Juan wanted to add all the four-figure capicúa numbers but forgot to add one of them. What number did you forget if the sum obtained was 490776? Solution We will try to find a shortcut to add all the capicúas that Juan should have added and then we will subtract the amount he has obtained.
A 400-meter-long train crosses a 600-meter-long tunnel at the same time when another train twice as fast and half-length crosses a triple-length tunnel. Which train will (completely) leave the tunnel first? Solution If we apply the formula: speed = space / time we have that the time it takes for the first train to completely exit the tunnel is: For the second train of half length: 200m, triple tunnel length: 1800 and double of speed: 2v we have to: That is to say that they take exactly the same to leave the tunnel.
Ana emptied a matchbox on the table, distributing them in three different piles. In those piles there were a total of 48 matches and he observed the following: “If from the first pile, as many matches as there were initially in the second and then from the second step to the third, as many matches as there were in this third pile and then, from the third a lot happened to the first as many matches as there was at that time in the first, at the end of this process the three piles will be the same ”.
In the late 1970s, China imposed the one-child policy to try to contain the country's growing population so that each couple could only have one child. What family kinship relationships will cease to exist in China? Solution There will be no brothers, uncles, nephews, cousins or brothers-in-law.
If a child and a half eats a candy and a half every day and a half, how long will it take four and a half children to eat four and a half candies? Solution If every child and a half takes a day and a half to eat a candy and a half, four and a half children will also take a day and a half to eat four and a half candies since the number of children and consumption are both multiplied by 3.
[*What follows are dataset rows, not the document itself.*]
-- ==== Sys2Proof/Tests/Slice0.lean ====
section
/-! SUPPORT. The model's own tests: the WellFormed smoke, the words of the opcode table written out from the encodings of
`spec/30_encoding.md`, one edge per instruction from the vectors of `spec/95_test_vectors.md` (the V, X and P numbers in the
comments), and for every obligation with hypotheses a state that meets them all. -/

open Sys2Proof Sys2Proof.Machine

namespace Sys2Proof.Tests

/-! ### WellFormed: each check refuses a term that breaks it -/

theorem test_legal_default : Cfg.default.legal = true := by decide
theorem test_legal_tiny : Cfg.tiny.legal = true := by decide
theorem test_illegal_tickNs : ({ Cfg.tiny with tickNs := 0 } : Cfg).legal = false := by decide
theorem test_illegal_nStart : ({ Cfg.tiny with nStart := 0 } : Cfg).legal = false := by decide
theorem test_illegal_startTime : ({ Cfg.default with nStart := 17999 } : Cfg).legal = false := by decide
theorem test_illegal_nSettle : ({ Cfg.tiny with nSettle := 0 } : Cfg).legal = false := by decide
theorem test_illegal_nResp : ({ Cfg.tiny with nResp := 0 } : Cfg).legal = false := by decide
theorem test_illegal_nPlow : ({ Cfg.tiny with nPlow := 65537 } : Cfg).legal = false := by decide
theorem test_illegal_nPhigh : ({ Cfg.tiny with nPhigh := 0 } : Cfg).legal = false := by decide
theorem test_illegal_nBstart : ({ Cfg.tiny with nBstart := 0 } : Cfg).legal = false := by decide
theorem test_illegal_nSample : ({ Cfg.tiny with nSample := 0 } : Cfg).legal = false := by decide
theorem test_illegal_nBend : ({ Cfg.tiny with nBend := 0 } : Cfg).legal = false := by decide
theorem test_illegal_cntW : ({ Cfg.default with cntW := 14 } : Cfg).legal = false := by decide
/-- Outside the sampling window of R236 (28 ticks of 1 microsecond are not more than 28), legal all the same (log entry 22). -/
theorem test_legal_outside_window : ({ Cfg.default with nSample := 28 } : Cfg).legal = true := by decide
theorem test_illegal_rawW : ({ Cfg.default with rawW := 11 } : Cfg).legal = false := by decide
theorem test_illegal_moistOnTh : ({ Cfg.default with moistOnTh := 128 } : Cfg).legal = false := by decide
theorem test_illegal_moistOffTh : ({ Cfg.default with moistOffTh := 128 } : Cfg).legal = false := by decide
theorem test_illegal_rhOnLimit : ({ Cfg.default with rhOnLimit := 256 } : Cfg).legal = false := by decide
theorem test_illegal_rhOffLimit : ({ Cfg.default with rhOffLimit := 256 } : Cfg).legal = false := by decide

/-- A word with the bit just above its format's width, in each format. -/
theorem test_words_too_wide :
    Format.cmd.fits 2 = false ∧ Format.symbol.fits 2 = false ∧ Format.frame40.fits 0x10000000000 = false
      ∧ Format.res12.fits 0x1000 = false ∧ Format.phase4.fits 0x10 = false ∧ Format.decide17.fits 0x20000 = false
      ∧ Format.scaleFunc.fits 0x1000 = false ∧ Format.applyFunc.fits 2 = false := by decide

/-! ### Decoding: words written out from the encodings (R71, R72, R76 to R81) -/

theorem test_decode_read : decode .cmd [0b1#8] = .ok .read := by decide
theorem test_decode_nop : decode .cmd [0b0#8] = .ok .nop := by decide
theorem test_decode_bit0 : decode .symbol [0b0#8] = .ok .bit0 := by decide
theorem test_decode_bit1 : decode .symbol [0b1#8] = .ok .bit1 := by decide
-- V29a: bytes 200, 100, 0, 0, 44; the first byte sent is bits 39..32
theorem test_decode_frame :
    decode .frame40 [0b00101100#8, 0b00000000#8, 0b00000000#8, 0b01100100#8, 0b11001000#8]
      = .ok (.frame 200 100 0 0 44) := by decide
theorem test_decode_resNone : decode .res12 [0b00000000#8, 0b0000#8] = .ok .resNone := by decide
theorem test_decode_resValid : decode .res12 [0b11111111#8, 0b1000#8] = .ok (.resValid 255) := by decide
theorem test_decode_resNoResponse : decode .res12 [0b00000000#8, 0b0001#8] = .ok .resNoResponse := by decide
theorem test_decode_resPresenceLowTimeout :
    decode .res12 [0b00000000#8, 0b0010#8] = .ok .resPresenceLowTimeout := by decide
theorem test_decode_resPresenceHighTimeout :
    decode .res12 [0b00000000#8, 0b0011#8] = .ok .resPresenceHighTimeout := by decide
theorem test_decode_resBitStartTimeout :
    decode .res12 [0b00000000#8, 0b0100#8] = .ok .resBitStartTimeout := by decide
theorem test_decode_resBitEndTimeout : decode .res12 [0b00000000#8, 0b0101#8] = .ok .resBitEndTimeout := by decide
theorem test_decode_resChecksumMismatch :
    decode .res12 [0b00000000#8, 0b0110#8] = .ok .resChecksumMismatch := by decide
theorem test_decode_idle : decode .phase4 [0b0000#8] = .ok .idle := by decide
theorem test_decode_startLow : decode .phase4 [0b0001#8] = .ok .startLow := by decide
theorem test_decode_startSettle : decode .phase4 [0b0010#8] = .ok .startSettle := by decide
theorem test_decode_presResp : decode .phase4 [0b0011#8] = .ok .presResp := by decide
theorem test_decode_presLow : decode .phase4 [0b0100#8] = .ok .presLow := by decide
theorem test_decode_presHigh : decode .phase4 [0b0101#8] = .ok .presHigh := by decide
theorem test_decode_bitWait : decode .phase4 [0b0110#8] = .ok .bitWait := by decide
theorem test_decode_bitDelay : decode .phase4 [0b0111#8] = .ok .bitDelay := by decide
theorem test_decode_bitEnd : decode .phase4 [0b1000#8] = .ok .bitEnd := by decide
theorem test_decode_done : decode .phase4 [0b1001#8] = .ok .done := by decide
theorem test_decode_failed : decode .phase4 [0b1010#8] = .ok .failed := by decide
-- watering, valid, then moist 0100011 = 35 and hum 01010000 = 80
theorem test_decode_decideIdleValid :
    decode .decide17 [0b01010000#8, 0b10100011#8, 0b0#8] = .ok (.decideIdleValid 35 80) := by decide
theorem test_decode_decideWateringValid :
    decode .decide17 [0b01010000#8, 0b10100011#8, 0b1#8] = .ok (.decideWateringValid 35 80) := by decide
theorem test_decode_decideIdleInvalid :
    decode .decide17 [0b01010000#8, 0b00100011#8, 0b0#8] = .ok (.decideIdleInvalid 35 80) := by decide
theorem test_decode_decideWateringInvalid :
    decode .decide17 [0b01010000#8, 0b00100011#8, 0b1#8] = .ok (.decideWateringInvalid 35 80) := by decide
-- 1228 = 0100 11001100
theorem test_decode_scale : decode .scaleFunc [0b11001100#8, 0b0100#8] = .ok (.scale 1228) := by decide
theorem test_decode_apply : decode .applyFunc [0b1#8] = .ok (.apply 1) := by decide

/-- Reserved words and wrong lengths are rejected by name (R76, R82, R87). -/
theorem test_decode_rejects :
    decode .phase4 [11#8] = .error .reservedPhase ∧ decode .phase4 [15#8] = .error .reservedPhase
      ∧ decode .res12 [0#8, 7#8] = .error .reservedResult ∧ decode .res12 [1#8, 0#8] = .error .reservedResult
      ∧ decode .res12 [0#8, 9#8] = .error .reservedResult ∧ decode .cmd [2#8] = .error .bitsAboveWidth
      ∧ decode .frame40 [0#8] = .error .tooShort ∧ decode .cmd [1#8, 0#8] = .error .tooLong := by decide

/-- A table word without its format: the first format of the table's order that has it (log entry 5). -/
theorem test_decodeTableWord :
    decodeTableWord 8 1 = some .read ∧ decodeTableWord 8 10 = some .failed ∧ decodeTableWord 8 11 = none
      ∧ decodeTableWord 16 0x600 = some .resChecksumMismatch ∧ decodeTableWord 16 0x4CC = some (.scale 1228)
      ∧ decodeTableWord 24 0x18000 = some (.decideWateringValid 0 0)
      ∧ decodeTableWord 40 0x3C00140050 = some (.frame 60 0 20 0 80) := by decide

/-! ### One edge per instruction -/

/-- The eight registers, in the order of the notation of `95_test_vectors.md`. -/
structure Regs where
  phase : Phase
  cnt : Nat
  bitidx : Nat
  frame : FrameWord
  hum : Byte
  err : Option OneWireError
  moist : BitVec 7
  watering : Bool
deriving DecidableEq, Repr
The following dice game is very popular at fairs but it is rare for two people to agree on the chances of winning the player has, so I present it as an elementary problem of probability theory. On the board we have six boxes marked with the numbers 1, 2, 3, 4, 5 and 6.
Hugo was born on a rainy Sunday in Paris in April and turned seven on a sunny Sunday in Tokyo. How old were you in 1996? Extracted from the page lolamr.blogalia.com Solution Birthdays are repeated on the day of the week every six years (there is only one leap in between), but at the end of the century, due to astrophysical correction, despite being leap they do not have One more day in February (look at 2000).
A 3 cm diameter coin can pass through a 2 cm diameter hole, without forcing or tearing it. How? Solution We make a round hole of 2 cm in diameter in the center of a sheet of paper. The sheet of paper is folded on itself 3 or 4 times as shown in the image, using the hole as a vertex, thus obtaining a funnel.